あえて関わろうとするタイプの人は明るく普通に接しているので、意外に人見知りだと気付かれにくいのも特徴です。また、仕事上の人付き合いは普通にできても、プライベートでの人付き合いは苦手など、場面によって人付き合いが苦手に感じる人もいます。
束縛されたくない・一人が好き
人付き合いが多いと、それだけ一人で過ごせる時間がなくなります。一人の時間が好きな人にとっては、自分一人の時間がなくなることはストレスでしかありません。一人が好きな人は、なるべく人と深くかかわらないよう、あえて人付き合いを避けることもあります。
自意識過剰
自分が人にどう見られているか気にするばかりに、人付き合いが面倒になってしまうタイプです。相手に「変に思われていないか」、「嫌われるのではないか」という気持ちが強いと、人付き合いで不安感を抱えやすくなります。人目があまりに気になる場合、社交不安障害など心の病気を発症している場合もあります。

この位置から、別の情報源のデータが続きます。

/-! ### The closed flag -/

/-- A command leaves the closed flag as it is, or it is SNK.CLOSE on an open sink, answered OK (R24, R93). -/
theorem exec_closed {i : Instr} {s t : State} (h : exec i s = .next t) :
    t.snk.closed = s.snk.closed ∨
      (i = .snkClose ∧ t.snk.closed = true ∧ t.responses = s.responses ++ [.ok .nothing]) := by
  obtain ⟨rfl, -⟩ := exec_next_frame h
  have hcases := commandRun_cases i s
  generalize commandRun i s = r at hcases
  cases hcases with
  | argument => exact .inl rfl
  | closed => exact .inl rfl
  | emptySource => exact .inl rfl
  | shortSource => exact .inl rfl
  | read => exact .inl rfl
  | wrote u _ _ _ _ hframe => exact .inl hframe.closed
  | closes hi => exact .inr ⟨hi, rfl, congrArg (· ++ [_]) (flushPending_responses s)⟩

/-- After SNK.CLOSE the sink is closed, whether it was before or not (R93, R187). -/
theorem exec_snkClose_closed {s t : State} (h : exec .snkClose s = .next t) : t.snk.closed = true := by
  cases ho : s.snk.closed with
  | true => exact (exec_closed h).elim (fun hsame => hsame.trans ho) (fun hclose => hclose.2.1)
  | false =>
    rw [exec_snkClose_open ho] at h
    cases h
    rfl

/-- The one word of SNK.CLOSE (R71). -/
theorem eq_of_decodeRequest_snkClose {r : Request} (h : decodeRequest r = .ok .snkClose) :
    r = ⟨0x40#8, r.ports⟩ := by
  have hcmd : 0x40#8 = r.cmd := decodeEncodeAgree.2 r .snkClose h
  rw [hcmd]

/-- A step leaves the closed flag as it is, or it is a command 0x40 answered OK or a reset event. -/
theorem step_closed {s t : State} (h : step s = .next t) :
    t.snk.closed = s.snk.closed ∨
      (t.snk.closed = true ∧
        ∃ p rest, s.moves = .command ⟨0x40#8, p⟩ :: rest ∧ t.responses = s.responses ++ [.ok .nothing]) ∨
      (t.snk.closed = false ∧ ∃ rest, s.moves = .reset :: rest) := by
  cases hm : s.moves with
  | nil =>
    rw [step_of_nil hm] at h
    cases h
    exact .inl rfl
  | cons m rest =>
    rw [step_of_cons hm] at h
    cases m with
    | command r =>
      rcases issueCommand_cases h with ⟨i, hdec, hexec⟩ | rfl
      · rcases exec_closed hexec with heq | ⟨rfl, hclosed, hresp⟩
        · exact .inl heq
        · exact .inr (.inl ⟨hclosed, r.ports, rest, by rw [← eq_of_decodeRequest_snkClose hdec], hresp⟩)
      · exact .inl rfl
    | push bytes => cases h; exact .inl rfl
    | take => cases h; exact .inl rfl
    | remove start count => cases h; exact .inl rfl
    | copy => cases h; exact .inl rfl
    | reset => cases h; exact .inr (.inr ⟨rfl, rest, rfl⟩)

/-- Settles O16: a flag that changed tells which of the three it was. -/
theorem closedFlagOnlyByCloseAndReset : Obligations.ClosedFlagOnlyByCloseAndReset := by
  intro s t h
  refine ⟨fun h0 h1 => ?_, fun h1 h0 => ?_, fun p rest hm => ?_, fun rest hm => ?_⟩
  · rcases step_closed h with heq | ⟨-, hclose⟩ | ⟨hclear, -⟩
    · simp [heq, h0] at h1
    · exact hclose
    · simp [hclear] at h1
  · rcases step_closed h with heq | ⟨hset, -⟩ | ⟨-, hreset⟩
    · simp [heq, h1] at h0
    · simp [hset] at h0
    · exact hreset
  · rw [step_of_cons hm] at h
    exact exec_snkClose_closed ((issueCommand_of_ok (decodeRequest_word .snkClose p) _).symm.trans h)
  · rw [step_of_cons hm] at h
    cases h
    rfl

end Sys2Proof.Machine
end

section
/-! PROOF. Bits of SRC.byte already delivered have no effect (R21): commands that read depend on the source through
its bits only, and the others ignore its registers. -/

namespace Sys2Proof.Machine

/-! ### Commands that read the source -/

/-- SRC.NEXT and DECODE depend on the bits of the source only: for one sequence of bits they move the cursor alike
and answer alike (R90, R175). -/
theorem exec_reads_sourceBits {i : Instr} (hi : ReadsSource i) (s : State) :
    ∃ n a, n ≤ s.src.cnt + 8 * s.srcIn.length ∧
      ∀ t : State, t.sourceBits = s.sourceBits → exec i t = .next ((t.afterReading n).respond a) := by
  rcases hi with rfl | ⟨fmt, rfl⟩
  · cases hb : s.sourceBits with
    | nil =>
      refine ⟨0, .error .io, Nat.zero_le _, fun t ht => ?_⟩
      rw [State.afterReading_zero, exec_srcNext_of_empty ht]
    | cons b bits =>
      refine ⟨1, .ok (.bit b), ?_, fun t ht => exec_srcNext_of_cons ht⟩
      rw [← State.sourceBits_length, hb]
      simp
  · cases hwf : fmt.wellFormed with
    | false =>
      refine ⟨0, .error .argument, Nat.zero_le _, fun t _ => ?_⟩
      rw [State.afterReading_zero, exec_decode_of_not_wellFormed hwf]
    | true =>
      obtain ⟨E, M, bias, hE, hM, rfl, -⟩ := formatOf_of_wellFormed hwf
      by_cases hlen : 1 + E + M ≤ s.sourceBits.length
      · obtain ⟨sign, e, m, rest, he, hm, hs⟩ := exists_fields hlen
        exact ⟨1 + E + M, _, State.sourceBits_length s ▸ hlen,
          fun t ht => exec_decode_of_fields hE hM bias he hm (ht.trans hs)⟩
      · refine ⟨s.sourceBits.length, .error .io, (State.sourceBits_length s).le, fun t ht => ?_⟩
        rw [← ht] at hlen ⊢
        exact exec_decode_of_short hE hM bias (Nat.lt_of_not_le hlen)

theorem SameArchitecturalState.sourceBits {s t : State} (h : SameArchitecturalState s t) :
    t.sourceBits = s.sourceBits := by
  have hund : t.src.undelivered = s.src.undelivered := by
    unfold BitSource.undelivered msbFirst
    rw [← h.cnt]
    refine List.map_congr_left fun k hk => (h.low _ ?_).symm
    have := List.mem_range.1 hk
    omega
  rw [State.sourceBits, State.sourceBits, hund, h.srcIn]

theorem SameArchitecturalState.respond {s t : State} (h : SameArchitecturalState s t) (a : Response) :
    SameArchitecturalState (s.respond a) (t.respond a) where
  cnt := h.cnt
  low := h.low
  snk := h.snk
  srcIn := h.srcIn
  snkOut := h.snkOut
  moves := h.moves
  responses := congrArg (· ++ [a]) h.responses
  draws := h.draws

/-- Once a byte is pulled SRC.byte is one of SRC_IN, whatever it was. -/
theorem getLastD_take_eq {q : List Byte} {k : Nat} (hk : 0 < k) (hq : 0 < q.length) (a b : Byte) :
    (q.take k).getLastD a = (q.take k).getLastD b := by
  obtain ⟨k, rfl⟩ := Nat.exists_eq_add_of_lt hk
  cases q with
  | nil => simp at hq
  | cons c q => rw [List.take_succ_cons, List.getLastD_cons, List.getLastD_cons]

社交不安障害は気の持ちようではなく、脳内の精神を安定させる化学物質のバランスが崩れてうまく機能していない状態の病気です。人付き合いが苦手で引きこもりになったり社会生活に支障が出ているようであれば、心療内科・精神科などへ相談することも必要です。
プライドが高い
プライドが高い人の中には、自分以外の人間を内心見下している人もいます。人を見下す心理があると、「なぜ、わざわざ自分が他人を話さなければらなないのか」という気持ちから、人付き合いが面倒、鬱陶しいと感じて人と関わりを避けることがあります。
寂しがりや
人付き合いが苦手だけど、一人は寂しいと感じる人もいます。コミュニケーションを取るのは苦手だけど誰かと仲良くなりたい、上手く言葉にできないけど、本当の自分を分かって欲しいという願望から寂しさが生まれます。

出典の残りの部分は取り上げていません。